Could you give the entries again, exactly as written?
****
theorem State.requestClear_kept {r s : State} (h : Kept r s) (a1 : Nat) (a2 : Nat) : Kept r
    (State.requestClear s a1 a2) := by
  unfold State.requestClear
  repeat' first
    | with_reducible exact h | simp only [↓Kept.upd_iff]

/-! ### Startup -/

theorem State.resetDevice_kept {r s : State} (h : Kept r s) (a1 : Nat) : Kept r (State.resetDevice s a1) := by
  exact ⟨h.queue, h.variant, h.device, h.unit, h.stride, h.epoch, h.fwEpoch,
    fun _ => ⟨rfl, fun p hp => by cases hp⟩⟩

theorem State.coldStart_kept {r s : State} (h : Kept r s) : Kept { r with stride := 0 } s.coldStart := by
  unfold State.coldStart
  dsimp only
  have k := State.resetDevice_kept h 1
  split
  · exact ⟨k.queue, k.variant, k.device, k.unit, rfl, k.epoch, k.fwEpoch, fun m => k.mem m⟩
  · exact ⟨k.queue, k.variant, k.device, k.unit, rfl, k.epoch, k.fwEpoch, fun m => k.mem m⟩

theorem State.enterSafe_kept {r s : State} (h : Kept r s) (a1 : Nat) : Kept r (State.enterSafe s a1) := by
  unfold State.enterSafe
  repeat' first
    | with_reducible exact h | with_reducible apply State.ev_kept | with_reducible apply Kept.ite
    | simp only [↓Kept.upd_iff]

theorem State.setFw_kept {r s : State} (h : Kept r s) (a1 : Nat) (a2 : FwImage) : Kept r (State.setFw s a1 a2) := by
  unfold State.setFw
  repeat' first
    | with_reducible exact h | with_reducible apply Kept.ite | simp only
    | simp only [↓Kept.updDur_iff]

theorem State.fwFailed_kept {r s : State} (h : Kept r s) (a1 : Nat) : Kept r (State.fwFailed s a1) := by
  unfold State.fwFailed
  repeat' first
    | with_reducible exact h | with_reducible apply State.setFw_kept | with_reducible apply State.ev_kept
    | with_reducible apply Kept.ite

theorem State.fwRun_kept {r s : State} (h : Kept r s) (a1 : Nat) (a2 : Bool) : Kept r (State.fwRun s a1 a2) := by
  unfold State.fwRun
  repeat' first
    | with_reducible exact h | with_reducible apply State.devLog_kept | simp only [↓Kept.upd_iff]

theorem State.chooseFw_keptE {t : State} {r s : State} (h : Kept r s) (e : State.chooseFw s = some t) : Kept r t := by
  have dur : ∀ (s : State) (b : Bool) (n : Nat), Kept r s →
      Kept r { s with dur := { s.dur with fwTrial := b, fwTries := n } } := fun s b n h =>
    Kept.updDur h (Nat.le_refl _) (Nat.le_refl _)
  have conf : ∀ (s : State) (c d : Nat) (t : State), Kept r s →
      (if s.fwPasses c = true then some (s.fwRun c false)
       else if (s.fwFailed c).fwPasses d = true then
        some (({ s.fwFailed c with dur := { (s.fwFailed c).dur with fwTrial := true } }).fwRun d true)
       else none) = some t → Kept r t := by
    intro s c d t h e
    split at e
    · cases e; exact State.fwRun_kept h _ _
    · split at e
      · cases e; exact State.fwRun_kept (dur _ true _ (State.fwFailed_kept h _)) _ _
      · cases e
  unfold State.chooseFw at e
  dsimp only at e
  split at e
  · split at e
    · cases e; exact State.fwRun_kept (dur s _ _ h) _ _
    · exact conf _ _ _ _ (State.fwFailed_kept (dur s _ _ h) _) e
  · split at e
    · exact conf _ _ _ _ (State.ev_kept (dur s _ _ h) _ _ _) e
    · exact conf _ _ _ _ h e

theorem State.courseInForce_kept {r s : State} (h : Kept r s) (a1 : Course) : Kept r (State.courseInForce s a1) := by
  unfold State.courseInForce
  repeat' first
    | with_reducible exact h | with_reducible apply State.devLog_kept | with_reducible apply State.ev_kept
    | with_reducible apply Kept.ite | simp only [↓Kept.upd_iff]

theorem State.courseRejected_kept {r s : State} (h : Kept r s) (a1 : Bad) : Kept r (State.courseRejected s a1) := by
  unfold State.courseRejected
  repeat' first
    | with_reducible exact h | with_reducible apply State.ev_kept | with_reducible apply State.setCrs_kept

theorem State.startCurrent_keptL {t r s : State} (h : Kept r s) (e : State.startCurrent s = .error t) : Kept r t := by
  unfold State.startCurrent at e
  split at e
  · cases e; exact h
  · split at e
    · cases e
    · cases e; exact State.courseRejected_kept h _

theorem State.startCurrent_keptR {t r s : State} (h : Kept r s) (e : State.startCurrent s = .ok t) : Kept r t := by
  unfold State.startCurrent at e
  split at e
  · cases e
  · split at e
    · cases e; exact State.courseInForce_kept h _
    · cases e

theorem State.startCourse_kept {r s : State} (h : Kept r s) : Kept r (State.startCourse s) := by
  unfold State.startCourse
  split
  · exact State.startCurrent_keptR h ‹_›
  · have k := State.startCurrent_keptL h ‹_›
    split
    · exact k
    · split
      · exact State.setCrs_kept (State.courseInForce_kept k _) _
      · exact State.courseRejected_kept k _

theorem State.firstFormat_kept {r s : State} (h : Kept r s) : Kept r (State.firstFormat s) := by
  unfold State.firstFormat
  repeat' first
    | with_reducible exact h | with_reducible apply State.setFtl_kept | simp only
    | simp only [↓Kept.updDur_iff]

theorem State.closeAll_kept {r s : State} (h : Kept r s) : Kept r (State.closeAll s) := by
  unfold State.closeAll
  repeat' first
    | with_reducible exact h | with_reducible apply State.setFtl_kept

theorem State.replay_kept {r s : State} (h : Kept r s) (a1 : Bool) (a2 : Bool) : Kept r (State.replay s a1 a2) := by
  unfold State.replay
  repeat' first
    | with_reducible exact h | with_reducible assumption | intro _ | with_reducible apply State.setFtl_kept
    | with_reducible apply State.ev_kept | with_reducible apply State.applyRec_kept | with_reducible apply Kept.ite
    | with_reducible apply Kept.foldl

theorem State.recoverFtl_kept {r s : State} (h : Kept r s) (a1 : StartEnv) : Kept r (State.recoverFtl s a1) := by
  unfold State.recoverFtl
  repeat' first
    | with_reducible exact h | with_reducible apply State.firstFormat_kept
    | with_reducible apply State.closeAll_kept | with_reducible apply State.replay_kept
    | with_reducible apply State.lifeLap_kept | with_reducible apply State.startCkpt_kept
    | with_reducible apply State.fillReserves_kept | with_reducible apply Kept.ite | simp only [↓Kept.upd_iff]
****
RESPONSE TO THIS TASK:
theorem State.requestClear_kept {r s : State} (h : Kept r s) (a1 : Nat) (a2 : Nat) : Kept r
    (State.requestClear s a1 a2) := by
  unfold State.requestClear
  repeat' first
    | with_reducible exact h | simp only [↓Kept.upd_iff]

/-! ### Startup -/

theorem State.resetDevice_kept {r s : State} (h : Kept r s) (a1 : Nat) : Kept r (State.resetDevice s a1) := by
  exact ⟨h.queue, h.variant, h.device, h.unit, h.stride, h.epoch, h.fwEpoch,
    fun _ => ⟨rfl, fun p hp => by cases hp⟩⟩

theorem State.coldStart_kept {r s : State} (h : Kept r s) : Kept { r with stride := 0 } s.coldStart := by
  unfold State.coldStart
  dsimp only
  have k := State.resetDevice_kept h 1
  split
  · exact ⟨k.queue, k.variant, k.device, k.unit, rfl, k.epoch, k.fwEpoch, fun m => k.mem m⟩
  · exact ⟨k.queue, k.variant, k.device, k.unit, rfl, k.epoch, k.fwEpoch, fun m => k.mem m⟩

theorem State.enterSafe_kept {r s : State} (h : Kept r s) (a1 : Nat) : Kept r (State.enterSafe s a1) := by
  unfold State.enterSafe
  repeat' first
    | with_reducible exact h | with_reducible apply State.ev_kept | with_reducible apply Kept.ite
    | simp only [↓Kept.upd_iff]

theorem State.setFw_kept {r s : State} (h : Kept r s) (a1 : Nat) (a2 : FwImage) : Kept r (State.setFw s a1 a2) := by
  unfold State.setFw
  repeat' first
    | with_reducible exact h | with_reducible apply Kept.ite | simp only
    | simp only [↓Kept.updDur_iff]

theorem State.fwFailed_kept {r s : State} (h : Kept r s) (a1 : Nat) : Kept r (State.fwFailed s a1) := by
  unfold State.fwFailed
  repeat' first
    | with_reducible exact h | with_reducible apply State.setFw_kept | with_reducible apply State.ev_kept
    | with_reducible apply Kept.ite

theorem State.fwRun_kept {r s : State} (h : Kept r s) (a1 : Nat) (a2 : Bool) : Kept r (State.fwRun s a1 a2) := by
  unfold State.fwRun
  repeat' first
    | with_reducible exact h | with_reducible apply State.devLog_kept | simp only [↓Kept.upd_iff]

theorem State.chooseFw_keptE {t : State} {r s : State} (h : Kept r s) (e : State.chooseFw s = some t) : Kept r t := by
  have dur : ∀ (s : State) (b : Bool) (n : Nat), Kept r s →
      Kept r { s with dur := { s.dur with fwTrial := b, fwTries := n } } := fun s b n h =>
    Kept.updDur h (Nat.le_refl _) (Nat.le_refl _)
  have conf : ∀ (s : State) (c d : Nat) (t : State), Kept r s →
      (if s.fwPasses c = true then some (s.fwRun c false)
       else if (s.fwFailed c).fwPasses d = true then
        some (({ s.fwFailed c with dur := { (s.fwFailed c).dur with fwTrial := true } }).fwRun d true)
       else none) = some t → Kept r t := by
    intro s c d t h e
    split at e
    · cases e; exact State.fwRun_kept h _ _
    · split at e
      · cases e; exact State.fwRun_kept (dur _ true _ (State.fwFailed_kept h _)) _ _
      · cases e
  unfold State.chooseFw at e
  dsimp only at e
  split at e
  · split at e
    · cases e; exact State.fwRun_kept (dur s _ _ h) _ _
    · exact conf _ _ _ _ (State.fwFailed_kept (dur s _ _ h) _) e
  · split at e
    · exact conf _ _ _ _ (State.ev_kept (dur s _ _ h) _ _ _) e
    · exact conf _ _ _ _ h e

theorem State.courseInForce_kept {r s : State} (h : Kept r s) (a1 : Course) : Kept r (State.courseInForce s a1) := by
  unfold State.courseInForce
  repeat' first
    | with_reducible exact h | with_reducible apply State.devLog_kept | with_reducible apply State.ev_kept
    | with_reducible apply Kept.ite | simp only [↓Kept.upd_iff]

theorem State.courseRejected_kept {r s : State} (h : Kept r s) (a1 : Bad) : Kept r (State.courseRejected s a1) := by
  unfold State.courseRejected
  repeat' first
    | with_reducible exact h | with_reducible apply State.ev_kept | with_reducible apply State.setCrs_kept

theorem State.startCurrent_keptL {t r s : State} (h : Kept r s) (e : State.startCurrent s = .error t) : Kept r t := by
  unfold State.startCurrent at e
  split at e
  · cases e; exact h
  · split at e
    · cases e
    · cases e; exact State.courseRejected_kept h _

theorem State.startCurrent_keptR {t r s : State} (h : Kept r s) (e : State.startCurrent s = .ok t) : Kept r t := by
  unfold State.startCurrent at e
  split at e
  · cases e
  · split at e
    · cases e; exact State.courseInForce_kept h _
    · cases e

theorem State.startCourse_kept {r s : State} (h : Kept r s) : Kept r (State.startCourse s) := by
  unfold State.startCourse
  split
  · exact State.startCurrent_keptR h ‹_›
  · have k := State.startCurrent_keptL h ‹_›
    split
    · exact k
    · split
      · exact State.setCrs_kept (State.courseInForce_kept k _) _
      · exact State.courseRejected_kept k _

theorem State.firstFormat_kept {r s : State} (h : Kept r s) : Kept r (State.firstFormat s) := by
  unfold State.firstFormat
  repeat' first
    | with_reducible exact h | with_reducible apply State.setFtl_kept | simp only
    | simp only [↓Kept.updDur_iff]

theorem State.closeAll_kept {r s : State} (h : Kept r s) : Kept r (State.closeAll s) := by
  unfold State.closeAll
  repeat' first
    | with_reducible exact h | with_reducible apply State.setFtl_kept

theorem State.replay_kept {r s : State} (h : Kept r s) (a1 : Bool) (a2 : Bool) : Kept r (State.replay s a1 a2) := by
  unfold State.replay
  repeat' first
    | with_reducible exact h | with_reducible assumption | intro _ | with_reducible apply State.setFtl_kept
    | with_reducible apply State.ev_kept | with_reducible apply State.applyRec_kept | with_reducible apply Kept.ite
    | with_reducible apply Kept.foldl

theorem State.recoverFtl_kept {r s : State} (h : Kept r s) (a1 : StartEnv) : Kept r (State.recoverFtl s a1) := by
  unfold State.recoverFtl
  repeat' first
    | with_reducible exact h | with_reducible apply State.firstFormat_kept
    | with_reducible apply State.closeAll_kept | with_reducible apply State.replay_kept
    | with_reducible apply State.lifeLap_kept | with_reducible apply State.startCkpt_kept
    | with_reducible apply State.fillReserves_kept | with_reducible apply Kept.ite | simp only [↓Kept.upd_iff]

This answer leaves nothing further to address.